The longer a foreign-born person lives in the U.S., the worse their sleep becomes, Johnson said. She suspects this phenomenon could stem from the built-up stress of language barriers, for example, or worsening dietary habits. 

The National Institutes of Health has funded more research on sleep disparities in the last several years, and it is now considered a priority area, Johnson said. But developing ways to solve the issue is in its infancy.

Working toward sleep equity

Wu, a clinical psychologist, began researching sleep inequities while working at the University of Texas MD Anderson Cancer Center, in Houston. There, he realized that the subject of sleep was often missing from research on obesity and cancer risk. 

Since moving to Minneapolis last fall, Wu is hoping to extend the work he started in Houston. A pilot study he began there involves evaluating whether the risk of cancer and obesity can be lessened through sleep interventions. Through individual counseling sessions over the course of a month, Wu adapts established cognitive behavior therapy for insomnia to the population of Black adults he’s working with. He’s found that the practice works as long as neighborhood-related stressors, such as loud traffic, don’t interfere. 

The participants in Houston were recruited through relationships with Black churches there. Now, he’s looking to build relationships with local churches to expand that research in Minneapolis.

Wu is also teaming up with a friend he met during graduate school at Michigan State, Dr. Abdifatah Ali, on a cancer prevention initiative with the Twin Cities’ East African community funded by the Masonic Cancer Center. In the first phase of that project, researchers will talk to community members about their beliefs, attitudes and knowledge around cancer screenings, physical activity, diet and sleep, said Abdifatah, now an assistant professor at the U of M’s Carlson School of Management.
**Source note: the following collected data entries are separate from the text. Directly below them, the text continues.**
/-- Writes one entry to the Logbook as the next sequence, verified good (R461, R465). -/
def State.logWrite (s : State) (e : LogPend) : State :=
  let seq := (s.nv.logSeq + 1) % 2 ^ 32
  let bytes := encLog s.nv.trim.logKey e seq false s.log.loss
  let s1 := s.logStore seq bytes true
  let s2 := { s1 with nv := { s1.nv with logSeq := seq }, log := { s1.log with loss := false } }
  ((s2.setFld F.LOG_SEQ_SEQ seq).addSat F.LOG_CNT_WRITTEN 1).logForward e.aud bytes

/-- Writes one entry to the next Flyleaf slot, which is filled once (R470); `good` tells whether it verifies. -/
def State.flyWrite (s : State) (e : LogPend) (good : Bool) : State :=
  if s.on F.LOG_STATUS_FLYDEAD then s
  else if 32 ≤ s.nv.fly.length then s.addSat F.LOG_FLYLOST_COUNT 1
  else
    let seq := (s.nv.logSeq + 1) % 2 ^ 32
    let bytes := encLog s.nv.trim.logKey e seq true s.log.loss
    let slot : LogSlot := ⟨bytes, good⟩
    let s1 := { s with nv := { s.nv with fly := s.nv.fly ++ [slot], logSeq := seq },
                       log := { s.log with loss := false } }
    let s2 := (s1.setFld F.LOG_SEQ_SEQ seq).setFld F.LOG_STATUS_FLY_USED s1.nv.fly.length
    if good then s2.logForward e.aud bytes
    else (s2.setFld F.LOG_STATUS_FLYDEAD 1).nvFail (480 + s.nv.fly.length / 8) 1

/-! ## Granules and output lanes -/

/-- Granules of the pool: the tenant area less the MINs (R170). -/
def State.poolSize (s : State) : Nat :=
  63488 - (List.range 8).foldl (fun n t => n + 16 * s.fld (F.QUE_TQ_MIN t)) 0

/-- Granules of the pool not loaned. -/
def State.poolFree (s : State) : Nat :=
  s.poolSize - (List.range 8).foldl (fun n t => n + s.fld (F.QUE_TUSE_LOANED t)) 0

/-- POOL_LOW: FREE below QUE_PLC_CFG.FREE; its rise is PIRQ bit 10 (R192). -/
def State.poolMark (s : State) : State :=
  let low := decide (s.poolFree < s.fld F.QUE_PLC_CFG_FREE)
  let s1 := s.putOn F.QUE_STAT_POOL_LOW low
  if low && !(s.on F.QUE_STAT_POOL_LOW) then s1.raise 0x20 10 else s1

/-- Frees granules of a tenant: loans are repaid first (R171). -/
def State.freeGran (s : State) (t n : Nat) : State :=
  ((s.setFld (F.QUE_TUSE_USED t) (s.fld (F.QUE_TUSE_USED t) - n)).setFld (F.QUE_TUSE_LOANED t)
    (s.fld (F.QUE_TUSE_LOANED t) - n)).poolMark

/-- Granules of a tenant's MIN that it does not use, less `res` granules held back (R171, R177). -/
def State.ownFree (s : State) (t res : Nat) : Nat :=
  16 * s.fld (F.QUE_TQ_MIN t) - res - (s.fld (F.QUE_TUSE_USED t) - s.fld (F.QUE_TUSE_LOANED t))

/-- Takes granules for a tenant: its own MIN first, then loans (R171). -/
def State.takeGran (s : State) (t n res : Nat) : State :=
  let own := s.ownFree t res
  ((s.setFld (F.QUE_TUSE_USED t) (s.fld (F.QUE_TUSE_USED t) + n)).setFld (F.QUE_TUSE_LOANED t)
    (s.fld (F.QUE_TUSE_LOANED t) + (n - own))).poolMark

/-- Granules of an open bundle: header and payload so far (R176). -/
def laneGran (l : Lane) : Nat := if l.items.isEmpty then 0 else ceilDiv (32 + l.len) 32

/-- The bytes of a closed bundle. -/
def bundleBytes (b : Bundle) : List Byte := b.header ++ b.payload ++ b.tag

/-- A bundle of a lane has been read to its last byte in a transaction still open (R184). -/
def State.readInFull (s : State) (lane : Nat) (b : Bundle) : Bool :=
  [0, 1].any (fun p => match s.txOf p with
    | none => false
    | some x => x.bundles.any (fun y => y.1 == lane && y.2.1 == b.seq && decide ((bundleBytes b).length ≤ y.2.2)))

/-- A transaction is delivering a bundle of the lane, and not yet to its last byte (R187). -/
def State.delivering (s : State) (p lane : Nat) : Bool :=
  match s.txOf p with
  | none => false
  | some x => x.bundles.any (fun y =>
      y.1 == lane && (s.closedOf lane).any (fun b => b.seq == y.2.1 && decide (y.2.2 < (bundleBytes b).length)))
Eventually, the pair hopes to be able to train community health workers to disseminate information and correct disinformation on cancer-prevention strategies, including healthy sleep.

Individual “fixes,” such as using mindfulness and yoga to create a calmer state of mind before sleep or Wu’s cognitive behavior sleep therapy program, often work. But there are often external factors, such as pollution, that are beyond an individual’s control. So both Johnson and Wu believe that sleep equity solutions need to be community oriented in order to effect substantial and sustainable change. “It’s not the individual; it’s the context in which they live,” Johnson said. 

That means solutions need to be developed across an array of contexts. At the policy level, adjusting school start times could foster better sleep for kids, for example. In doctor’s clinics, physicians could talk about sleep health. In the public health sphere, knowledge around sleep and local customs could be disseminated through healthy sleep campaigns. 

One example: In many Somali homes in the Twin Cities, smoke detectors with low batteries beep around the clock. Many believe the devices beep when they’re working properly, Abdifatah said, or that it’s the landlord’s responsibility to “fix” them. Such misinformation could be corrected with a community-wide effort. 

Widome pointed out that sleep is often viewed as “garbage” or “throwaway” time. 

“If you’re getting the right amount of sleep, you’re spending a third of your life sleeping,” she said. “How much time do we spend thinking about our health in the other two-thirds of the day — what we do in our leisure time, how physically active we are, what we eat?”